Stored data entries:
/-- R409, R421 to R423 and R440: what the ends of internal bundles and bridge ports do with the maintenance packets that reach them. -/
def Obligations.LinkMaintenance : Prop :=
  ∀ (s : State) (i : Fin 64) (k : Fin 8) (n : Nat) (p : Packet),
    let rest := listDropAt s.minbox n
    let at_ := fun (l : LinkRef) (leaf : Bool) => s.minbox[n]? = some { at_ := { link := l, leaf := leaf }, pkt := p }
    let okAt := fun (l : LinkRef) (leaf : Bool) => s.maintOk { at_ := { link := l, leaf := leaf }, pkt := p } = true
    let l := LinkRef.bundle i
    let b := LinkRef.bridge k
    let sent := fun (t : State) (link : LinkRef) (inner : Bool) (q : Packet) => t = { s with minbox := rest, links := t.links } ∧
      ((t.link link).sends inner).queue = q :: ((s.link link).sends inner).queue ∧ (t.link link).sends (!inner) = (s.link link).sends (!inner) ∧
      (∀ j : Fin 64, LinkRef.bundle j ≠ link → t.link (.bundle j) = s.link (.bundle j)) ∧ q.cls = 3
    let stray := fun (t : State) => t.fld (Fld.RTR_ERRCNT0_MALFORMED (i.val / 16) 0) = min 65535 (s.fld (Fld.RTR_ERRCNT0_MALFORMED (i.val / 16) 0) + 1) ∧
      t.fld (Fld.RTR_IRQ_STATUS_MALFORMED (i.val / 16) 0) = 1 ∧
      SignalsOnly { s with minbox := rest } t fun a => a = Reg.RTR_ERRCNT0 (i.val / 16) 0 ∨ a = Reg.RTR_IRQ_STATUS (i.val / 16) 0
    let strayBridge := fun (t : State) => t.fld (Fld.STR_BP_STAT_MALFORMED k.val) = min 255 (s.fld (Fld.STR_BP_STAT_MALFORMED k.val) + 1) ∧
      WritesOnly { s with minbox := rest } t fun a => a = Reg.STR_BP_STAT k.val
    let answer := fun (status : Nat) (q : Packet) => q.cmd = 0x51 ∧ q.status.toNat = status ∧ q.spec.toNat = p.spec.toNat % 512
    s.up = true →
      (p.cmd = 0x50 →
        (at_ l true → okAt l true → Completes (.lparam n) s fun t => ∃ q, sent t l true q ∧ answer 0 q) ∧
        (at_ l false → Completes (.lparam n) s stray) ∧
        (∀ leaf, at_ b leaf → okAt b leaf → s.bit (Fld.STR_BP_CTRL_ROLE k.val) = true → Completes (.lparam n) s fun t =>
          ∃ q, sent t b false q ∧ answer (if p.spec.getLsbD 8 then 6 else 0) q) ∧
        (∀ leaf, at_ b leaf → s.bit (Fld.STR_BP_CTRL_ROLE k.val) = false → Completes (.lparam n) s strayBridge)) ∧
      (p.cmd = 0x51 → (at_ l false → Completes (.lparamAck n) s stray) ∧ (∀ leaf, at_ b leaf → Completes (.lparamAck n) s strayBridge)) ∧
      (p.cmd = 0x52 → ∀ leaf, at_ l leaf →
        (okAt l leaf → Completes (.echo n) s fun t => ∃ q, sent t l leaf q ∧ q.cmd = 0x53 ∧ q.spec = p.spec ∧ flitWords q.data = flitWords p.data) ∧
        (s.maintOk { at_ := { link := l, leaf := leaf }, pkt := p } = false → Completes (.echo n) s stray)) ∧
      (p.cmd = 0x53 → at_ l false → okAt l false → (s.link l).training = true → ∀ e, (s.link l).echoSent = some e →
        (e.spec = p.spec → e.data.map (fun f => f.data) = p.data.map (fun f => f.data) → Completes (.echoRsp n) s fun t =>
          (t.link l).echoOk = true ∧ t = { s with minbox := rest, links := t.links }) ∧
        (e.spec ≠ p.spec → Completes (.echoRsp n) s fun t => (t.link l).training = false ∧ (t.link l).fails = (s.link l).fails + 1)) ∧
      (p.cmd = 0x53 → at_ l false → okAt l false → (s.link l).echoSent = none → Completes (.echoRsp n) s fun t => t = { s with minbox := rest }) ∧
      (p.cmd = 0x54 →
        (at_ l false → okAt l false → s.linkState l = 2 → Completes (.retrain n) s fun t => t.linkState l = 5 ∧ t.fld Fld.STR_IRQ_STATUS_RETRAIN = 1 ∧
          (t.link l).dn.queue = (s.link l).dn.queue ∧ (t.link l).up.lastSeq = (s.link l).up.lastSeq ∧
          SignalsOnly { s with minbox := rest, links := t.links } t fun a => a = Reg.STR_BSTAT i.val ∨ a = Reg.STR_IRQ_STATUS) ∧
        (at_ l true → Completes (.retrain n) s stray)) ∧
      (p.cmd = 0x55 → ∀ leaf, at_ b leaf → okAt b leaf →
        (s.fld (Fld.STR_BP_CAPCTRL_TRIG k.val) = 3 → s.fld (Fld.STR_BP_CAPCTRL_ARM k.val) = 1 → s.fld (Fld.STR_BP_CAPSTAT_TRIGGERED k.val) = 0 →
          Completes (.captrig n) s fun t => t.fld (Fld.STR_BP_CAPSTAT_TRIGGERED k.val) = 1 ∧ t.fld Fld.STR_IRQ_STATUS_CAPTRIG = 1 ∧
            t.fld (Fld.STR_BP_CAPSTAT_TRIGIDX k.val) = (s.fld (Fld.STR_BP_CAPSTAT_NEXT k.val) + 1023) % 1024 ∧
            t.bit (Fld.STR_BP_CAPCTRL_ARM k.val) = decide (s.fld (Fld.STR_BP_CAPCTRL_POST k.val) ≠ 0) ∧
            SignalsOnly { s with minbox := rest, cap := t.cap } t fun a => a = Reg.STR_BP_CAPSTAT k.val ∨ a = Reg.STR_BP_CAPCTRL k.val ∨
              a = Reg.STR_IRQ_STATUS) ∧
        (s.fld (Fld.STR_BP_CAPCTRL_TRIG k.val) ≠ 3 → Completes (.captrig n) s fun t => t = { s with minbox := rest }))

/-! ## Wire pairs, bridge ports and capture (R424 to R440) -/

/-- R411, R415, R425, R426, R430, R431, R434 to R436 and R440: wire pairs, bridge ports and their capture buffers. That a pair stays
CONNECTED while its two wire clocks are valid and differ is the model's choice (assumption 62). -/
def Obligations.WirePairsAndBridges : Prop :=
  ∀ (s : State) (path : Path) (j : Fin 16) (k : Fin 8) (v : Word) (p : Packet) (more : List (LinkRef × Packet)),
    let w := s.wireSt j.val
    let a := (wpairBundles w.named).1
    let b := (wpairBundles w.named).2
    let e := (s.fld Fld.STR_CTRL_EPOCH + 1) % 256
    let idle := fun (i : Fin 64) => (s.link (.bundle i)).dn.cur = [] ∧ (s.link (.bundle i)).dn.replay = [] ∧ (s.link (.bundle i)).up.cur = [] ∧
      (s.link (.bundle i)).up.replay = []
    let wired := fun (i : Fin 64) => s.bundleClock i ≠ none ∧ s.fld (Fld.STR_BSTAT_STATE i.val) = 4 ∧ (s.link (.bundle i)).keep = false
    let clocked : Bool := s.bundleClock a ≠ none && s.bundleClock b ≠ none && !(s.link (.bundle a)).keep && !(s.link (.bundle b)).keep
    let others := ∀ i, i < 16 → i ≠ j.val → s.wpState i = 0 ∧ s.wireSt i = { named := 0, drained := false, switchAt := none, leaving := none }
    let l := LinkRef.bridge k
    let ctrl := Reg.STR_BP_CTRL k.val
    let cap := Reg.STR_BP_CAPCTRL k.val
    let st := s.fld (Fld.STR_BP_STAT_STATE k.val)
    let was := s.bit (Fld.STR_BP_CTRL_EN k.val)
    let place := Loc.ingressPort k.val 3 1
    let queued := fun (t : State) => (t.link l).dn.queue
    let arm := setBits v 31 31 1
    let send := setBits v 28 28 1
    (s.up = true →
      (s.wpState j.val = 1 → w.switchAt = none → idle a → idle b → Completes (.wireDrainEnd j) s fun t => (t.wireSt j.val).drained = true ∧
        t = { s with wire := t.wire } ∧ ∀ i, i ≠ j.val → t.wireSt i = s.wireSt i) ∧
      (¬(idle a ∧ idle b) → Completes (.wireDrainEnd j) s fun t => t = s) ∧
      (s.wpState j.val = 2 → ¬(wired a ∧ wired b) → Completes (.wirePairDown j) s fun t => t.wpState j.val = 4 ∧
        t.fld (Fld.STR_WPSTAT_FREQ j.val) = (s.bundleClock a).getD 0 ∧ t.fld Fld.STR_IRQ_STATUS_WIRE = 1 ∧
        SignalsOnly s t fun x => x = Reg.STR_WPSTAT j.val ∨ x = Reg.STR_IRQ_STATUS) ∧
      (s.wpState j.val ≠ 2 ∨ (wired a ∧ wired b) → Completes (.wirePairDown j) s fun t => t = s) ∧
      (s.shadow = [] → others → a ≠ b →
        (s.wpState j.val = 1 → w.drained = true → w.switchAt = none → w.leaving = none → Completes .linkEpoch s fun t =>
          (t.wireSt j.val).switchAt = some ((e + 2) % 256) ∧ t.wpState j.val = 1 ∧
          ∀ i, i = a ∨ i = b → ∃ q, (t.link (.bundle i)).dn.queue = q :: (s.link (.bundle i)).dn.queue ∧ q.cmd = 0x50 ∧ q.cls = 3 ∧
            q.spec.toNat = (e + 2) % 256 + 256) ∧
        (s.wpState j.val = 1 → w.switchAt = some e → w.leaving = none → Completes .linkEpoch s fun t =>
          t.wpState j.val = (if clocked then 2 else 4) ∧ t.fld (Fld.STR_WPSTAT_FREQ j.val) = (s.bundleClock a).getD 0 ∧
          (clocked = false → t.fld Fld.STR_IRQ_STATUS_WIRE = 1) ∧ t.wireSt j.val = { w with drained := false, switchAt := none } ∧
          (∀ i, i = a ∨ i = b → t.fld (Fld.STR_BSTAT_STATE i.val) = 4 ∧ t.strip i.val = { s.strip i.val with edges := 0, sent := [], rx := 0 }) ∧
          t.links = s.slotsRestart.links) ∧
        (∀ lv, s.wpState j.val = 0 → w.leaving = some lv → lv.at_ = e → (wpairBundles lv.named).1 ≠ (wpairBundles lv.named).2 →
          Completes .linkEpoch s fun t => (t.wireSt j.val).leaving = none ∧ ∀ i, i = (wpairBundles lv.named).1 ∨ i = (wpairBundles lv.named).2 →
            (t.strip i.val).rx = 0 ∧ (s.fld (Fld.STR_BSTAT_STATE i.val) = 4 ∨ s.fld (Fld.STR_BSTAT_STATE i.val) = 5 →
              t.fld (Fld.STR_BSTAT_STATE i.val) = (if s.fld (Fld.STR_BSTAT_STATE i.val) = 5 ∨ (s.link (.bundle i)).keep = true then 1 else 2) ∧
              t.link (.bundle i) = { Link.fresh with dn := s.freshHalf (.bundle i) false, up := s.freshHalf (.bundle i) true,
                                                     mapSet := (s.link (.bundle i)).mapSet })))) ∧
    (s.accepts path ctrl v = true → queued s = [] → (s.link l).up.part = none →
      let cleared := fun (t : State) => t.link l = { Link.fresh with dn := s.freshHalf l false, up := s.freshHalf l true, mapSet := (s.link l).mapSet }
      let stat := fun x => x = ctrl ∨ x = Reg.STR_BP_STAT k.val ∨ x = Reg.STR_BP_TXMAP k.val ∨ x = Reg.STR_BP_RXMAP k.val
      (natBit v.toNat 31 = true → was = false → Completes (.bridgePortEnable path k v) s fun t => t.bit (Fld.STR_BP_CTRL_EN k.val) = true ∧
        t.bit (Fld.STR_BP_CTRL_ROLE k.val) = natBit v.toNat 30 ∧ t.fld (Fld.STR_BP_STAT_STATE k.val) = (if natBit v.toNat 30 then 4 else 1) ∧
        cleared t ∧ t.fld (Fld.STR_BP_TXMAP_MASK k.val) = 0 ∧ t.fld (Fld.STR_BP_RXMAP_MASK k.val) = 0 ∧
        AccessOnly { s with shadow := t.shadow, links := t.links } t stat) ∧
      (natBit v.toNat 31 = true → was = true → st ≠ 3 → Completes (.bridgePortEnable path k v) s fun t => t.fld (Fld.STR_BP_STAT_STATE k.val) = st ∧
        t.fld (Fld.STR_BP_CTRL_ROLE k.val) = s.fld (Fld.STR_BP_CTRL_ROLE k.val) ∧ AccessOnly { s with shadow := t.shadow } t fun x => x = ctrl) ∧
      (natBit v.toNat 31 = true → was = true → st = 3 → Completes (.bridgePortEnable path k v) s fun t =>
        t.fld (Fld.STR_BP_STAT_STATE k.val) = (if s.bit (Fld.STR_BP_CTRL_ROLE k.val) then 4 else 1) ∧ t.fld (Fld.STR_BP_STAT_FORCED k.val) = 0 ∧
        cleared t ∧ AccessOnly { s with shadow := t.shadow, links := t.links } t fun x => x = ctrl ∨ x = Reg.STR_BP_STAT k.val) ∧
      (natBit v.toNat 31 = false → was = true → Completes (.bridgePortEnable path k v) s fun t => t.bit (Fld.STR_BP_CTRL_EN k.val) = false ∧
        t.fld (Fld.STR_BP_STAT_STATE k.val) = 0 ∧ cleared t ∧ AccessOnly { s with shadow := t.shadow, links := t.links } t stat)) ∧
    (s.up = true → s.arrivals = (l, p) :: more →
      let fwd := s.bit (Fld.STR_BP_CTRL_FWD_EN k.val)
      let toBridge := ∃ n, portKind p.dst = .bridge n
      let q := ({ p with src := s.mkEp 4 k.val 3 1, dst := if fwd then epOfBits (s.fld (Fld.STR_BP_CTRL_FWD_DST k.val)) else p.dst, vc := 0 } : Packet).seal
      let dropped := fun (t : State) (f : RField) (top : Nat) => t.arrivals = more ∧ t.fld f = min top (s.fld f + 1) ∧
        WritesOnly { s with arrivals := more, links := t.links } t fun x => x = f.addr
      let refused := fun (t : State) (status : Nat) => ∃ r, queued t = queued s ++ [r] ∧ r.cmd = 0x42 ∧ r.status.toNat = status ∧ r.dst = p.src ∧ r.tag = p.tag
      let room := fun (status : Nat) => (s.link l).dn.fits (rspErr p status) = true
      let answered := p.cls = 0 ∨ p.cmd.toNat < 0x30
      (malformed p = true ∨ p.cls = 2 → (answered → room 2) → Completes (.bridgePortArrival k) s fun t =>
        dropped t (Fld.STR_BP_STAT_MALFORMED k.val) 255 ∧ (answered → refused t 2) ∧ (¬answered → queued t = queued s)) ∧
      (malformed p = true ∨ p.cls = 2 → answered → ¬room 2 → Completes (.bridgePortArrival k) s fun t => t = s) ∧
      (malformed p = false → p.cls = 0 ∨ p.cls = 1 → fwd = false → s.localEp p.dst = true → toBridge →
        ((p.cls = 0 → room 6) → Completes (.bridgePortArrival k) s fun t =>
          dropped t (Fld.STR_BP_DROP_LOOP k.val) 65535 ∧ (p.cls = 0 → refused t 6) ∧ (p.cls = 1 → queued t = queued s)) ∧
        (p.cls = 0 → ¬room 6 → Completes (.bridgePortArrival k) s fun t => t = s)) ∧
      (malformed p = false → p.cls = 0 ∨ p.cls = 1 → fwd = true ∨ ¬(s.localEp p.dst = true ∧ toBridge) →
        (s.hasRoom place q = true → Completes (.bridgePortArrival k) s fun t =>
          t = { s with arrivals := more, links := t.links, net := s.net ++ [{ loc := place, pkt := q }] } ∧ queued t = queued s) ∧
        (s.hasRoom place q = false → Completes (.bridgePortArrival k) s fun t => t = s))) ∧
    (s.accepts path cap arm = true → natBit v.toNat 28 = false → Completes (.captureArm path k v) s fun t =>
      t.bit (Fld.STR_BP_CAPCTRL_ARM k.val) = decide (bits v 30 29 ≠ 0 ∨ bits v 9 0 ≠ 0) ∧ t.fld (Fld.STR_BP_CAPCTRL_TRIG k.val) = bits v 30 29 ∧
      t.fld (Fld.STR_BP_CAPCTRL_DIRS k.val) = bits v 27 26 ∧ t.fld (Fld.STR_BP_CAPCTRL_CMDMATCH k.val) = bits v 23 16 ∧
      t.fld (Fld.STR_BP_CAPCTRL_POST k.val) = bits v 9 0 ∧ (t.capOf k.val).ents = [] ∧ (t.capOf k.val).time = 0 ∧ t.fld (Fld.STR_BP_CAPSTAT_NEXT k.val) = 0 ∧
      t.fld (Fld.STR_BP_CAPSTAT_WRAPPED k.val) = 0 ∧ t.bit (Fld.STR_BP_CAPSTAT_TRIGGERED k.val) = decide (bits v 30 29 = 0) ∧
      AccessOnly { s with cap := t.cap } t fun x => x = cap ∨ x = Reg.STR_BP_CAPSTAT k.val ∨ (bits v 30 29 = 0 ∧ x = Reg.STR_IRQ_STATUS)) ∧
    (s.accepts path cap send = true → natBit v.toNat 31 = false →
      let live := st = 2 ∧ 2 ≤ popCount 4 (s.fld (Fld.STR_BP_STAT_LEVEL k.val))
      (live → Completes (.captureSendtrig path k v) s fun t => (∃ q, queued t = q :: queued s ∧ q.cmd = 0x55 ∧ q.cls = 3) ∧
        t.fld (Fld.STR_BP_CAPCTRL_SENDTRIG k.val) = 0 ∧ AccessOnly { s with links := t.links } t fun x => x = cap) ∧
      (¬live → Completes (.captureSendtrig path k v) s fun t => AccessOnly s t fun x => x = cap))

WHAT YOU SHOULD DO: Word for word, output the lines of the data from its first line through the line where "else 0) q) ∧" appears, and stop there.

EXERCISE OUTPUT:
/-- R409, R421 to R423 and R440: what the ends of internal bundles and bridge ports do with the maintenance packets that reach them. -/
def Obligations.LinkMaintenance : Prop :=
  ∀ (s : State) (i : Fin 64) (k : Fin 8) (n : Nat) (p : Packet),
    let rest := listDropAt s.minbox n
    let at_ := fun (l : LinkRef) (leaf : Bool) => s.minbox[n]? = some { at_ := { link := l, leaf := leaf }, pkt := p }
    let okAt := fun (l : LinkRef) (leaf : Bool) => s.maintOk { at_ := { link := l, leaf := leaf }, pkt := p } = true
    let l := LinkRef.bundle i
    let b := LinkRef.bridge k
    let sent := fun (t : State) (link : LinkRef) (inner : Bool) (q : Packet) => t = { s with minbox := rest, links := t.links } ∧
      ((t.link link).sends inner).queue = q :: ((s.link link).sends inner).queue ∧ (t.link link).sends (!inner) = (s.link link).sends (!inner) ∧
      (∀ j : Fin 64, LinkRef.bundle j ≠ link → t.link (.bundle j) = s.link (.bundle j)) ∧ q.cls = 3
    let stray := fun (t : State) => t.fld (Fld.RTR_ERRCNT0_MALFORMED (i.val / 16) 0) = min 65535 (s.fld (Fld.RTR_ERRCNT0_MALFORMED (i.val / 16) 0) + 1) ∧
      t.fld (Fld.RTR_IRQ_STATUS_MALFORMED (i.val / 16) 0) = 1 ∧
      SignalsOnly { s with minbox := rest } t fun a => a = Reg.RTR_ERRCNT0 (i.val / 16) 0 ∨ a = Reg.RTR_IRQ_STATUS (i.val / 16) 0
    let strayBridge := fun (t : State) => t.fld (Fld.STR_BP_STAT_MALFORMED k.val) = min 255 (s.fld (Fld.STR_BP_STAT_MALFORMED k.val) + 1) ∧
      WritesOnly { s with minbox := rest } t fun a => a = Reg.STR_BP_STAT k.val
    let answer := fun (status : Nat) (q : Packet) => q.cmd = 0x51 ∧ q.status.toNat = status ∧ q.spec.toNat = p.spec.toNat % 512
    s.up = true →
      (p.cmd = 0x50 →
        (at_ l true → okAt l true → Completes (.lparam n) s fun t => ∃ q, sent t l true q ∧ answer 0 q) ∧
        (at_ l false → Completes (.lparam n) s stray) ∧
        (∀ leaf, at_ b leaf → okAt b leaf → s.bit (Fld.STR_BP_CTRL_ROLE k.val) = true → Completes (.lparam n) s fun t =>
          ∃ q, sent t b false q ∧ answer (if p.spec.getLsbD 8 then 6 else 0) q) ∧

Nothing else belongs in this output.